The company’s funding profile remains diversified, with a mix of secured and unsecured financing sources, including borrowings, bank notes, securities sold under agreements to repurchase, securities lending, deposits, and other sources. Borrowings increased to $305.4 billion as of March 31, 2025, from $288.8 billion at the end of 2024, primarily due to issuances net of maturities and redemptions.
Strengths and Weaknesses
Strengths:
- Diversified business model with strong performance across Institutional Securities, Wealth Management, and Investment Management segments
- Robust capital and liquidity position, exceeding regulatory requirements
- Disciplined expense management, as evidenced by the improvement in the expense efficiency ratio
- Ability to generate solid returns for shareholders, with ROE and ROTCE above 17% and 23%, respectively
- Consistent growth in net revenues, net income, and earnings per share
Weaknesses:
- Potential exposure to macroeconomic and market volatility, which could impact the firm’s trading and investment activities
- Reliance on unsecured financing, which could be affected by changes in market conditions or the firm’s credit ratings
- Ongoing regulatory scrutiny and the need to comply with evolving capital and liquidity requirements
Outlook and Future Considerations
The economic environment, client and investor confidence, and overall market sentiment deteriorated in 2025, as recent developments around global trade and government policies resulted in increased economic uncertainty and market volatility. Geopolitical risks, inflation, and the timing and pace of central bank actions related to interest rates present ongoing risks to the economic environment and growth.

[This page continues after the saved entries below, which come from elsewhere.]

-- ==== Sys2Proof/Machine/Transport.lean ====
section
/-! DEFINITION. TRANSMIT and the six phases (spec/41_transport.md R121 to R130). A phase operation is the exit of its phase, taken when
the hold is done; in another phase it is not selected and does nothing (log 11). -/

namespace Sys2Proof.Machine

open Host (Outcome)

/-- TRANSMIT (R130), as one step; it "starts only from IDLE" (R120). -/
def execTransmit (w : ShiftWord) (s : State) : Outcome State Fault Refusal :=
  if busy s then .next s else .next (transmitWord w s)

/-- PH.IDLE: "emits no event there" (R129). -/
def execPhIdle (s : State) : Outcome State Fault Refusal := .next s

/-- PH.DSET (R121, R123): `H; Line(SCLK) <- 1`, to CKHI. -/
def execPhDset (s : State) : Outcome State Fault Refusal :=
  if s.ph = .dset then .next (enterPhase .ckhi (lineWrite .sclk true (hold s))) else .next s

/-- PH.CKHI (R121, R124): `H; Line(SCLK) <- 0`, to CKLO. -/
def execPhCkhi (s : State) : Outcome State Fault Refusal :=
  if s.ph = .ckhi then .next (enterPhase .cklo (lineWrite .sclk false (hold s))) else .next s

/-- PH.CKLO (R121, R125): the next lower bit, to DSET, while BITI > 0; else `H; Line(LATCH) <- 0`, to LTLO. -/
def execPhCklo (s : State) : Outcome State Fault Refusal :=
  if s.ph = .cklo then
    if 0 < s.biti.val then
      .next (enterPhase .dset
        (lineWrite .data (serialBit s.shw (prevBit s.biti).val) { hold s with biti := prevBit s.biti }))
    else .next (enterPhase .ltlo (lineWrite .latch false (hold s)))
  else .next s

/-- PH.LTLO (R121, R126): `H; Line(LATCH) <- 1`, to LTHI. -/
def execPhLtlo (s : State) : Outcome State Fault Refusal :=
  if s.ph = .ltlo then .next (enterPhase .lthi (lineWrite .latch true (hold s))) else .next s

/-- PH.LTHI (R121, R127): `H`, then steps 6 and 7 of the advance, to IDLE. -/
def execPhLthi (s : State) : Outcome State Fault Refusal :=
  if s.ph = .lthi then .next (enterPhase .idle (completeAdvance s.tnow (hold s))) else .next s

end Sys2Proof.Machine
end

These factors have impacted, and could continue to impact, capital markets and Morgan Stanley’s businesses. The firm is closely monitoring these developments and their potential effects on its future operating results.

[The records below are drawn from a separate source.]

/-! ## countHold -/

@[simp] theorem countHold_cfg (s : State) : (countHold s).cfg = s.cfg := rfl
@[simp] theorem countHold_gate (s : State) : (countHold s).gate = s.gate := rfl
@[simp] theorem countHold_supp (s : State) : (countHold s).supp = s.supp := rfl
@[simp] theorem countHold_tlast (s : State) : (countHold s).tlast = s.tlast := rfl
@[simp] theorem countHold_ph (s : State) : (countHold s).ph = s.ph := rfl
@[simp] theorem countHold_biti (s : State) : (countHold s).biti = s.biti := rfl
@[simp] theorem countHold_shw (s : State) : (countHold s).shw = s.shw := rfl
@[simp] theorem countHold_tnow (s : State) : (countHold s).tnow = s.tnow := rfl
@[simp] theorem countHold_data (s : State) : (countHold s).data = s.data := rfl
@[simp] theorem countHold_sclk (s : State) : (countHold s).sclk = s.sclk := rfl
@[simp] theorem countHold_latch (s : State) : (countHold s).latch = s.latch := rfl
@[simp] theorem countHold_dly (s : State) : (countHold s).dly = s.dly + 1 := rfl
@[simp] theorem countHold_buf (s : State) : (countHold s).buf = s.buf := rfl
@[simp] theorem countHold_xsr (s : State) : (countHold s).xsr = s.xsr := rfl
@[simp] theorem countHold_xout (s : State) : (countHold s).xout = s.xout := rfl
@[simp] theorem countHold_history (s : State) : (countHold s).history = s.history := rfl
@[simp] theorem countHold_reads (s : State) : (countHold s).reads = s.reads := rfl
@[simp] theorem countHold_host (s : State) : (countHold s).host = s.host := rfl
@[simp] theorem countHold_bench (s : State) : (countHold s).bench = s.bench := rfl

/-! ## afterFetch -/

@[simp] theorem afterFetch_cfg (s : State) : (afterFetch s).cfg = s.cfg := rfl
@[simp] theorem afterFetch_gate (s : State) : (afterFetch s).gate = s.gate := rfl
@[simp] theorem afterFetch_supp (s : State) : (afterFetch s).supp = s.supp := rfl
@[simp] theorem afterFetch_tlast (s : State) : (afterFetch s).tlast = s.tlast := rfl
@[simp] theorem afterFetch_ph (s : State) : (afterFetch s).ph = s.ph := rfl
@[simp] theorem afterFetch_biti (s : State) : (afterFetch s).biti = s.biti := rfl
@[simp] theorem afterFetch_shw (s : State) : (afterFetch s).shw = s.shw := rfl
@[simp] theorem afterFetch_tnow (s : State) : (afterFetch s).tnow = s.tnow := rfl
@[simp] theorem afterFetch_data (s : State) : (afterFetch s).data = s.data := rfl
@[simp] theorem afterFetch_sclk (s : State) : (afterFetch s).sclk = s.sclk := rfl
@[simp] theorem afterFetch_latch (s : State) : (afterFetch s).latch = s.latch := rfl
@[simp] theorem afterFetch_dly (s : State) : (afterFetch s).dly = s.dly := rfl
@[simp] theorem afterFetch_buf (s : State) : (afterFetch s).buf = s.buf := rfl
@[simp] theorem afterFetch_xsr (s : State) : (afterFetch s).xsr = s.xsr := rfl
@[simp] theorem afterFetch_xout (s : State) : (afterFetch s).xout = s.xout := rfl
@[simp] theorem afterFetch_history (s : State) : (afterFetch s).history = s.history := rfl
@[simp] theorem afterFetch_reads (s : State) : (afterFetch s).reads = s.reads := rfl
@[simp] theorem afterFetch_host (s : State) : (afterFetch s).host = hostAfter s := rfl
@[simp] theorem afterFetch_bench (s : State) : (afterFetch s).bench = benchAfter s := rfl

/-! ## lineWrite_data -/

@[simp] theorem lineWrite_data_cfg (b : Level) (s : State) : (lineWrite .data b s).cfg = s.cfg := rfl
@[simp] theorem lineWrite_data_gate (b : Level) (s : State) : (lineWrite .data b s).gate = s.gate := rfl
@[simp] theorem lineWrite_data_supp (b : Level) (s : State) : (lineWrite .data b s).supp = s.supp := rfl
@[simp] theorem lineWrite_data_tlast (b : Level) (s : State) : (lineWrite .data b s).tlast = s.tlast := rfl
@[simp] theorem lineWrite_data_ph (b : Level) (s : State) : (lineWrite .data b s).ph = s.ph := rfl
@[simp] theorem lineWrite_data_biti (b : Level) (s : State) : (lineWrite .data b s).biti = s.biti := rfl
@[simp] theorem lineWrite_data_shw (b : Level) (s : State) : (lineWrite .data b s).shw = s.shw := rfl
@[simp] theorem lineWrite_data_tnow (b : Level) (s : State) : (lineWrite .data b s).tnow = s.tnow := rfl
@[simp] theorem lineWrite_data_data (b : Level) (s : State) : (lineWrite .data b s).data = b := rfl
@[simp] theorem lineWrite_data_sclk (b : Level) (s : State) : (lineWrite .data b s).sclk = s.sclk := rfl
@[simp] theorem lineWrite_data_latch (b : Level) (s : State) : (lineWrite .data b s).latch = s.latch := rfl
@[simp] theorem lineWrite_data_dly (b : Level) (s : State) : (lineWrite .data b s).dly = s.dly := rfl
@[simp] theorem lineWrite_data_buf (b : Level) (s : State) : (lineWrite .data b s).buf = s.buf := rfl
@[simp] theorem lineWrite_data_xsr (b : Level) (s : State) : (lineWrite .data b s).xsr = s.xsr := rfl
@[simp] theorem lineWrite_data_xout (b : Level) (s : State) : (lineWrite .data b s).xout = s.xout := rfl
@[simp] theorem lineWrite_data_history (b : Level) (s : State) : (lineWrite .data b s).history = s.history ++ [.write .data b] := rfl
@[simp] theorem lineWrite_data_reads (b : Level) (s : State) : (lineWrite .data b s).reads = s.reads := rfl
@[simp] theorem lineWrite_data_host (b : Level) (s : State) : (lineWrite .data b s).host = s.host := rfl
@[simp] theorem lineWrite_data_bench (b : Level) (s : State) : (lineWrite .data b s).bench = s.bench := rfl

/-! ## lineWrite_sclk_low -/

@[simp] theorem lineWrite_sclk_low_cfg (s : State) : (lineWrite .sclk false s).cfg = s.cfg := rfl
@[simp] theorem lineWrite_sclk_low_gate (s : State) : (lineWrite .sclk false s).gate = s.gate := rfl
@[simp] theorem lineWrite_sclk_low_supp (s : State) : (lineWrite .sclk false s).supp = s.supp := rfl
@[simp] theorem lineWrite_sclk_low_tlast (s : State) : (lineWrite .sclk false s).tlast = s.tlast := rfl
@[simp] theorem lineWrite_sclk_low_ph (s : State) : (lineWrite .sclk false s).ph = s.ph := rfl
@[simp] theorem lineWrite_sclk_low_biti (s : State) : (lineWrite .sclk false s).biti = s.biti := rfl
@[simp] theorem lineWrite_sclk_low_shw (s : State) : (lineWrite .sclk false s).shw = s.shw := rfl
@[simp] theorem lineWrite_sclk_low_tnow (s : State) : (lineWrite .sclk false s).tnow = s.tnow := rfl
@[simp] theorem lineWrite_sclk_low_data (s : State) : (lineWrite .sclk false s).data = s.data := rfl
@[simp] theorem lineWrite_sclk_low_sclk (s : State) : (lineWrite .sclk false s).sclk = false := rfl
@[simp] theorem lineWrite_sclk_low_latch (s : State) : (lineWrite .sclk false s).latch = s.latch := rfl
@[simp] theorem lineWrite_sclk_low_dly (s : State) : (lineWrite .sclk false s).dly = s.dly := rfl
@[simp] theorem lineWrite_sclk_low_buf (s : State) : (lineWrite .sclk false s).buf = s.buf := rfl
@[simp] theorem lineWrite_sclk_low_xsr (s : State) : (lineWrite .sclk false s).xsr = s.xsr := rfl
@[simp] theorem lineWrite_sclk_low_xout (s : State) : (lineWrite .sclk false s).xout = s.xout := rfl
@[simp] theorem lineWrite_sclk_low_history (s : State) : (lineWrite .sclk false s).history = s.history ++ [.write .sclk false] := rfl
@[simp] theorem lineWrite_sclk_low_reads (s : State) : (lineWrite .sclk false s).reads = s.reads := rfl
@[simp] theorem lineWrite_sclk_low_host (s : State) : (lineWrite .sclk false s).host = s.host := rfl
@[simp] theorem lineWrite_sclk_low_bench (s : State) : (lineWrite .sclk false s).bench = s.bench := rfl

/-! ## lineWrite_latch_low -/

@[simp] theorem lineWrite_latch_low_cfg (s : State) : (lineWrite .latch false s).cfg = s.cfg := rfl
@[simp] theorem lineWrite_latch_low_gate (s : State) : (lineWrite .latch false s).gate = s.gate := rfl
@[simp] theorem lineWrite_latch_low_supp (s : State) : (lineWrite .latch false s).supp = s.supp := rfl
@[simp] theorem lineWrite_latch_low_tlast (s : State) : (lineWrite .latch false s).tlast = s.tlast := rfl
@[simp] theorem lineWrite_latch_low_ph (s : State) : (lineWrite .latch false s).ph = s.ph := rfl
@[simp] theorem lineWrite_latch_low_biti (s : State) : (lineWrite .latch false s).biti = s.biti := rfl
@[simp] theorem lineWrite_latch_low_shw (s : State) : (lineWrite .latch false s).shw = s.shw := rfl
@[simp] theorem lineWrite_latch_low_tnow (s : State) : (lineWrite .latch false s).tnow = s.tnow := rfl
@[simp] theorem lineWrite_latch_low_data (s : State) : (lineWrite .latch false s).data = s.data := rfl
@[simp] theorem lineWrite_latch_low_sclk (s : State) : (lineWrite .latch false s).sclk = s.sclk := rfl
@[simp] theorem lineWrite_latch_low_latch (s : State) : (lineWrite .latch false s).latch = false := rfl
@[simp] theorem lineWrite_latch_low_dly (s : State) : (lineWrite .latch false s).dly = s.dly := rfl
@[simp] theorem lineWrite_latch_low_buf (s : State) : (lineWrite .latch false s).buf = s.buf := rfl
@[simp] theorem lineWrite_latch_low_xsr (s : State) : (lineWrite .latch false s).xsr = s.xsr := rfl
@[simp] theorem lineWrite_latch_low_xout (s : State) : (lineWrite .latch false s).xout = s.xout := rfl
@[simp] theorem lineWrite_latch_low_history (s : State) : (lineWrite .latch false s).history = s.history ++ [.write .latch false] := rfl
@[simp] theorem lineWrite_latch_low_reads (s : State) : (lineWrite .latch false s).reads = s.reads := rfl
@[simp] theorem lineWrite_latch_low_host (s : State) : (lineWrite .latch false s).host = s.host := rfl
@[simp] theorem lineWrite_latch_low_bench (s : State) : (lineWrite .latch false s).bench = s.bench := rfl

/-! ## completeAdvance -/

@[simp] theorem completeAdvance_cfg (now : Millis) (s : State) : (completeAdvance now s).cfg = s.cfg := rfl
@[simp] theorem completeAdvance_gate (now : Millis) (s : State) : (completeAdvance now s).gate = nextGate s.gate := rfl
@[simp] theorem completeAdvance_supp (now : Millis) (s : State) : (completeAdvance now s).supp = s.supp := rfl
@[simp] theorem completeAdvance_tlast (now : Millis) (s : State) : (completeAdvance now s).tlast = now := rfl
@[simp] theorem completeAdvance_ph (now : Millis) (s : State) : (completeAdvance now s).ph = s.ph := rfl
@[simp] theorem completeAdvance_biti (now : Millis) (s : State) : (completeAdvance now s).biti = s.biti := rfl
@[simp] theorem completeAdvance_shw (now : Millis) (s : State) : (completeAdvance now s).shw = s.shw := rfl
@[simp] theorem completeAdvance_tnow (now : Millis) (s : State) : (completeAdvance now s).tnow = s.tnow := rfl
@[simp] theorem completeAdvance_data (now : Millis) (s : State) : (completeAdvance now s).data = s.data := rfl
@[simp] theorem completeAdvance_sclk (now : Millis) (s : State) : (completeAdvance now s).sclk = s.sclk := rfl
@[simp] theorem completeAdvance_latch (now : Millis) (s : State) : (completeAdvance now s).latch = s.latch := rfl
@[simp] theorem completeAdvance_dly (now : Millis) (s : State) : (completeAdvance now s).dly = s.dly := rfl
@[simp] theorem completeAdvance_buf (now : Millis) (s : State) : (completeAdvance now s).buf = s.buf := rfl
@[simp] theorem completeAdvance_xsr (now : Millis) (s : State) : (completeAdvance now s).xsr = s.xsr := rfl
@[simp] theorem completeAdvance_xout (now : Millis) (s : State) : (completeAdvance now s).xout = s.xout := rfl
@[simp] theorem completeAdvance_history (now : Millis) (s : State) : (completeAdvance now s).history = s.history := rfl
@[simp] theorem completeAdvance_reads (now : Millis) (s : State) : (completeAdvance now s).reads = s.reads := rfl
@[simp] theorem completeAdvance_host (now : Millis) (s : State) : (completeAdvance now s).host = s.host := rfl
@[simp] theorem completeAdvance_bench (now : Millis) (s : State) : (completeAdvance now s).bench = s.bench := rfl

/-! ## beginAdvance -/

@[simp] theorem beginAdvance_cfg (s : State) : (beginAdvance s).cfg = s.cfg := rfl
@[simp] theorem beginAdvance_gate (s : State) : (beginAdvance s).gate = s.gate := rfl
@[simp] theorem beginAdvance_supp (s : State) : (beginAdvance s).supp = nextSupp s.supp := rfl
@[simp] theorem beginAdvance_tlast (s : State) : (beginAdvance s).tlast = s.tlast := rfl
@[simp] theorem beginAdvance_ph (s : State) : (beginAdvance s).ph = s.ph := rfl
@[simp] theorem beginAdvance_biti (s : State) : (beginAdvance s).biti = s.biti := rfl
@[simp] theorem beginAdvance_shw (s : State) : (beginAdvance s).shw = s.shw := rfl
@[simp] theorem beginAdvance_tnow (s : State) : (beginAdvance s).tnow = s.tnow := rfl
@[simp] theorem beginAdvance_data (s : State) : (beginAdvance s).data = s.data := rfl
@[simp] theorem beginAdvance_sclk (s : State) : (beginAdvance s).sclk = s.sclk := rfl
@[simp] theorem beginAdvance_latch (s : State) : (beginAdvance s).latch = s.latch := rfl
@[simp] theorem beginAdvance_dly (s : State) : (beginAdvance s).dly = s.dly := rfl
@[simp] theorem beginAdvance_buf (s : State) : (beginAdvance s).buf = s.buf := rfl
@[simp] theorem beginAdvance_xsr (s : State) : (beginAdvance s).xsr = s.xsr := rfl
@[simp] theorem beginAdvance_xout (s : State) : (beginAdvance s).xout = s.xout := rfl
@[simp] theorem beginAdvance_history (s : State) : (beginAdvance s).history = s.history := rfl
@[simp] theorem beginAdvance_reads (s : State) : (beginAdvance s).reads = s.reads ++ digitReads s := rfl
@[simp] theorem beginAdvance_host (s : State) : (beginAdvance s).host = s.host := rfl
@[simp] theorem beginAdvance_bench (s : State) : (beginAdvance s).bench = s.bench := rfl

end Sys2Proof.Machine
end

Despite the challenging macroeconomic conditions, Morgan Stanley remains well-positioned to navigate the current environment. The company’s diversified business model, strong capital and liquidity position, and disciplined risk management provide a solid foundation for continued success.
Looking ahead, the firm will continue to focus on delivering exceptional client service, investing in its core businesses, and maintaining a prudent approach to risk management. By leveraging its strengths and addressing its weaknesses, Morgan Stanley is poised to capitalize on future growth opportunities and create long-term value for its shareholders.